I did not check if addresses on the error remains the same along multiple runs or not.

I guess source of the problem could be latest CUDA 12.4.0.41 on 24.03 version of the image, in contrast to CUDA 12.3.2 on 24.02 version of the image. (CUDA version referenced here)

Hey @lightb0x

See if you can experiment with a docker container running CUDA 11.8. Here's an image I made and I was able to successfully run the benchmark - https://hub.docker.com/r/shubhamgupto/mamba

It is compiled for jetson GPUs (arm64) but im sure you can recreate it for yours as well

Hello there,

I could reproduce the result using version 24.02 and 23.10 of nvcr.io/nvidia/pytorch image. I am pretty sure I can reproduce the result using the image you offered, shubhamgupto/mamba.

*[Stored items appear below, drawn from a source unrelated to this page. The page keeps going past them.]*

-- ==== Sys2Proof/Laws/Keyboard.lean ====
section
/-! SUPPORT. What the keyboard's shared operations do: table lookups, one history slot, one frame slot, and each over a list of slots
(42_keyboard.md R205, R208, R209). -/

namespace Sys2Proof.Machine

/-! ## Lookups -/

/-- One entry more in front of a table (R205). -/
theorem firstMatch_cons {α : Type} (source : α → Key) (e : α) (t : List α) (key : Key) :
    firstMatch source (e :: t) key
      = if source e = 0 then none else if source e = key then some e else firstMatch source t key := by
  by_cases h0 : source e = 0
  · simp [firstMatch, h0]
  · by_cases hk : source e = key
    · rw [if_neg h0, if_pos hk]
      have h0' : (source e != 0) = true := by simpa using h0
      have hk' : (source e == key) = true := by simpa using hk
      simp only [firstMatch, List.takeWhile_cons, h0', if_true, List.find?_cons, hk']
    · rw [if_neg h0, if_neg hk]
      have h0' : (source e != 0) = true := by simpa using h0
      have hk' : (source e == key) = false := by simpa using hk
      simp only [firstMatch, List.takeWhile_cons, h0', if_true, List.find?_cons, hk']

theorem fnLookup_eq_firstMatch (t : List FnEntry) (key : Key) : fnLookup t key = firstMatch FnEntry.source t key := by
  induction t with
  | nil => rfl
  | cons e t ih => rw [fnLookup, firstMatch_cons, ih]

theorem isoLookup_eq_firstMatch (t : List IsoEntry) (key : Key) : isoLookup t key = firstMatch IsoEntry.source t key := by
  induction t with
  | nil => rfl
  | cons e t ih => rw [isoLookup, firstMatch_cons, ih]

/-- Translation looks at the tables and at CSR 8 only (R205). -/
theorem codeToKey_congr {s t : State} (hp : t.par = s.par) (ht : t.tunables = s.tunables) (c : Byte) (fn : Bool) :
    codeToKey t c fn = codeToKey s c fn := by
  simp [codeToKey, translateKey, State.fnmode, State.iso, hp, ht]

/-! ## The frame -/

theorem mem_six (i : Fin 6) : i ∈ six := by revert i; decide


theorem inFrame_iff (f : KeyboardFrame) (c : Byte) : inFrame f c = true ↔ ∃ j : Fin 6, f.keys[j] = c := by
  simp only [inFrame, six, List.any_eq_true, beq_iff_eq]
  exact ⟨fun ⟨j, _, h⟩ => ⟨j, h⟩, fun ⟨j, h⟩ => ⟨j, mem_six j, h⟩⟩

theorem goneFrom_eq (f : KeyboardFrame) (s : State) (i : Fin 6) : goneFrom f s i = !inFrame f s.kbd.lastKeys[i] := by
  rw [Bool.eq_iff_iff]
  simp only [goneFrom, decide_eq_true_eq, Bool.not_eq_true', ← inFrame_iff, Bool.not_eq_true]

theorem flatMap_congr_mem {α β : Type} {l : List α} {g h : α → List β} (e : ∀ a ∈ l, g a = h a) :
    l.flatMap g = l.flatMap h := by
  rw [List.flatMap_def, List.flatMap_def, List.map_congr_left e]

/-! ## One slot -/

/-- The events of one release and the violations it raises (R208 (a) to (c)). -/
def releaseEvents (f : KeyboardFrame) (s : State) (i : Fin 6) : List Event :=
  if goneFrom f s i && isKey s.par s.kbd.lastKeys[i] then
    [.key (codeToKey s s.kbd.lastKeys[i] s.kbd.lastKeysFn[i]) false]
  else []

def releaseViolations (f : KeyboardFrame) (s : State) (i : Fin 6) : List Byte :=
  if goneFrom f s i && outOfBounds s.par s.kbd.lastKeys[i] then [s.kbd.lastKeys[i]] else []

def pressEvents (f : KeyboardFrame) (s : State) (i : Fin 6) : List Event :=
  if isKey s.par f.keys[i] then [.key (codeToKey s f.keys[i] f.fn) true] else []

def pressViolations (f : KeyboardFrame) (s : State) (i : Fin 6) : List Byte :=
  if outOfBounds s.par f.keys[i] then [f.keys[i]] else []

/-- A state after events and violations, with the given Fn bits: all that steps 1 and 2 change. -/
def State.afterSlots (s : State) (es : List Event) (vs : List Byte) (fnBits : Vector Bool 6) : State :=
  { s with events := s.events ++ es, log := s.log ++ vs.map (fun c => .err (.boundsViolation c))
           err := s.err ||| (if vs.isEmpty then 0 else 0b010000), kbd := { s.kbd with lastKeysFn := fnBits } }

theorem State.afterSlots_nil (s : State) : s.afterSlots [] [] s.kbd.lastKeysFn = s := by
  simp [State.afterSlots]

theorem State.afterSlots_afterSlots (s : State) (es es' : List Event) (vs vs' : List Byte) (b b' : Vector Bool 6) :
    (s.afterSlots es vs b).afterSlots es' vs' b' = s.afterSlots (es ++ es') (vs ++ vs') b' := by
  cases vs <;> cases vs' <;> simp [State.afterSlots, BitVec.or_assoc]

/-- Step 1 for one history slot (R208). -/
theorem releaseSlot_eq (f : KeyboardFrame) (s : State) (i : Fin 6) :
    releaseSlot f s i
      = s.afterSlots (releaseEvents f s i) (releaseViolations f s i)
          (if goneFrom f s i then s.kbd.lastKeysFn.set i false else s.kbd.lastKeysFn) := by
  simp only [releaseSlot, releaseEvents, releaseViolations, goneFrom_eq, isKey, outOfBounds]
  cases inFrame f s.kbd.lastKeys[i]
  · by_cases h0 : s.kbd.lastKeys[i] = 0
    · simp [reportRelease, h0, State.afterSlots, State.setKeyFn]
    · by_cases hn : nScan s.par ≤ s.kbd.lastKeys[i].toNat
      · have hn' : ¬ s.kbd.lastKeys[i].toNat < s.par.scan.last.toNat + 1 := by simpa [nScan] using hn
        have hn'' : s.par.scan.last.toNat + 1 ≤ s.kbd.lastKeys[i].toNat := hn
        simp only [reportRelease, h0, hn, hn', hn'', if_true, if_false]
        simp [State.afterSlots, State.setKeyFn, State.raise, ErrRec.mask, ErrRec.code]
        rfl
      · have hn' : s.kbd.lastKeys[i].toNat < s.par.scan.last.toNat + 1 := by simpa [nScan] using hn
        have hn'' : ¬ s.par.scan.last.toNat + 1 ≤ s.kbd.lastKeys[i].toNat := by omega
        have h0' : ¬ s.kbd.lastKeys[i.val] = 0#8 := h0
        simp only [reportRelease, h0, hn, hn', hn'', if_false]
        simp [State.afterSlots, State.setKeyFn, State.emit, h0']
  · simp [State.afterSlots]

/-- Step 2 for one frame slot (R209). -/
theorem pressSlot_eq (f : KeyboardFrame) (s : State) (i : Fin 6) :
    pressSlot f s i
      = s.afterSlots (pressEvents f s i) (pressViolations f s i)
          (if isKey s.par f.keys[i] then s.kbd.lastKeysFn.set i f.fn else s.kbd.lastKeysFn) := by
  simp only [pressSlot, pressEvents, pressViolations, isKey, outOfBounds]
  by_cases h0 : f.keys[i] = 0
  · simp [h0, State.afterSlots]
  · by_cases hn : nScan s.par ≤ f.keys[i].toNat
    · have hn' : ¬ f.keys[i].toNat < s.par.scan.last.toNat + 1 := by simpa [nScan] using hn
      have hn'' : s.par.scan.last.toNat + 1 ≤ f.keys[i].toNat := hn
      simp only [h0, hn, hn', hn'', if_true, if_false]
      simp [State.afterSlots, State.raise, ErrRec.mask, ErrRec.code]
      rfl
    · have hn' : f.keys[i].toNat < s.par.scan.last.toNat + 1 := by simpa [nScan] using hn
      have hn'' : ¬ s.par.scan.last.toNat + 1 ≤ f.keys[i].toNat := by omega
      have h0' : ¬ f.keys[i.val] = 0#8 := h0
      simp only [h0, hn, hn', hn'', if_false]
      simp [State.afterSlots, State.setKeyFn, State.emit, h0']

/-! ## A list of slots -/

/-- Step 1 over distinct history slots, each seen as it was at the start (R208). -/
theorem foldl_releaseSlot (f : KeyboardFrame) (l : List (Fin 6)) (hl : l.Nodup) (s : State) :
    ∃ b : Vector Bool 6,
      l.foldl (releaseSlot f) s = s.afterSlots (l.flatMap (releaseEvents f s)) (l.flatMap (releaseViolations f s)) b
      ∧ ∀ j : Fin 6, b[j] = if j ∈ l ∧ goneFrom f s j = true then false else s.kbd.lastKeysFn[j] := by
  induction l generalizing s with
  | nil => exact ⟨_, (State.afterSlots_nil s).symm, fun j => by simp⟩
  | cons i l ih =>
    obtain ⟨hi, hl⟩ := List.nodup_cons.1 hl
    obtain ⟨b, h1, h2⟩ := ih hl (releaseSlot f s i)
    have hb : ∀ j : Fin 6, (releaseSlot f s i).kbd.lastKeysFn[j]
        = if j = i ∧ goneFrom f s j = true then false else s.kbd.lastKeysFn[j] := by
      intro j
      rw [releaseSlot_eq]
      simp only [State.afterSlots]
      by_cases hji : j = i
      · subst hji; split <;> simp_all
      · have : i.val ≠ j.val := fun h => hji (Fin.ext h.symm)
        split <;> simp [hji, this]
    have hg : ∀ j, goneFrom f (releaseSlot f s i) j = goneFrom f s j := by
      intro j; rw [releaseSlot_eq]; rfl
    have he : ∀ j ∈ l, releaseEvents f (releaseSlot f s i) j = releaseEvents f s j := by
      intro j hj
      have hji : j ≠ i := fun h => hi (h ▸ hj)
      have hbj := hb j
      rw [if_neg (fun h => hji h.1)] at hbj
      have hk : (releaseSlot f s i).kbd.lastKeys = s.kbd.lastKeys := by rw [releaseSlot_eq]; rfl
      have hp : (releaseSlot f s i).par = s.par := by rw [releaseSlot_eq]; rfl
      have ht : (releaseSlot f s i).tunables = s.tunables := by rw [releaseSlot_eq]; rfl
      simp only [releaseEvents, hg, hk, hp, hbj, codeToKey_congr hp ht]
    have hv : ∀ j ∈ l, releaseViolations f (releaseSlot f s i) j = releaseViolations f s j := by
      intro j _
      simp only [releaseViolations, hg]
      rw [releaseSlot_eq]; rfl
    refine ⟨b, ?_, ?_⟩
    · rw [List.foldl_cons, h1, List.flatMap_cons, List.flatMap_cons, flatMap_congr_mem he, flatMap_congr_mem hv,
        releaseSlot_eq f s i, State.afterSlots_afterSlots]
    · intro j
      rw [h2 j, hg, hb j]
      by_cases hji : j = i
      · subst hji; simp [hi]
      · simp [hji]

/-- Step 2 over distinct frame slots (R209). -/
theorem foldl_pressSlot (f : KeyboardFrame) (l : List (Fin 6)) (s : State) :
    ∃ b : Vector Bool 6,
      l.foldl (pressSlot f) s = s.afterSlots (l.flatMap (pressEvents f s)) (l.flatMap (pressViolations f s)) b
      ∧ ∀ j : Fin 6, b[j] = if j ∈ l ∧ isKey s.par f.keys[j] = true then f.fn else s.kbd.lastKeysFn[j] := by
  induction l generalizing s with
  | nil => exact ⟨_, (State.afterSlots_nil s).symm, fun j => by simp⟩
  | cons i l ih =>
    obtain ⟨b, h1, h2⟩ := ih (pressSlot f s i)
    have hp : (pressSlot f s i).par = s.par := by rw [pressSlot_eq]; rfl
    have ht : (pressSlot f s i).tunables = s.tunables := by rw [pressSlot_eq]; rfl
    have he : ∀ j ∈ l, pressEvents f (pressSlot f s i) j = pressEvents f s j := by
      intro j _; simp only [pressEvents, hp, codeToKey_congr hp ht]
    have hv : ∀ j ∈ l, pressViolations f (pressSlot f s i) j = pressViolations f s j := by
      intro j _; simp only [pressViolations, hp]
    refine ⟨b, ?_, ?_⟩
    · rw [List.foldl_cons, h1, List.flatMap_cons, List.flatMap_cons, flatMap_congr_mem he, flatMap_congr_mem hv,
        pressSlot_eq f s i, State.afterSlots_afterSlots]
    · intro j
      rw [h2 j, hp, pressSlot_eq]
      simp only [State.afterSlots]
      by_cases hji : j = i
      · subst hji
        by_cases hk : isKey s.par f.keys[j] = true
        · simp only [hk, if_true, and_true, List.mem_cons, true_or]
          split
          · rfl
          · exact Vector.getElem_set_self ..
        · simp only [hk, and_false, if_false, Bool.false_eq_true]
      · have hne : i.val ≠ j.val := fun h => hji (Fin.ext h.symm)
        have hset : (if isKey s.par f.keys[i] = true then s.kbd.lastKeysFn.set i f.fn else s.kbd.lastKeysFn)[j]
            = s.kbd.lastKeysFn[j] := by
          split
          · exact Vector.getElem_set_ne _ _ hne
          · rfl
        rw [hset]
        simp only [List.mem_cons, hji, false_or]

/-! ## `KBD_APPLY` -/

/-- What `KBD_APPLY` can change (R207): the events, the log, `ERR` and the history. -/
theorem kbdApply_frame (f : KeyboardFrame) (s : State) :
    kbdApply f s = { s with events := (kbdApply f s).events, log := (kbdApply f s).log, err := (kbdApply f s).err
                            kbd := (kbdApply f s).kbd } := by
  obtain ⟨b1, h1, -⟩ := foldl_releaseSlot f six (by decide) s
  obtain ⟨b2, h2, -⟩ := foldl_pressSlot f six (kbdReleases f s)
  have e : kbdPresses f (kbdReleases f s) = six.foldl (pressSlot f) (kbdReleases f s) := rfl
  have e' : kbdReleases f s = six.foldl (releaseSlot f) s := rfl
  simp only [kbdApply]
  rw [e, h2, e', h1]
  rfl

end Sys2Proof.Machine
end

What I wanted to point out is that, AFAIK, requirement of CUDA 11.6+ is general enough to include CUDA 12.4. If it's not the case, feel free to close this thread.

Hi @lightb0x ,

Would you mind sharing your Dockerfile on installing mamba in docker?

Here is my dockerfile but the installation process cannot find cuda.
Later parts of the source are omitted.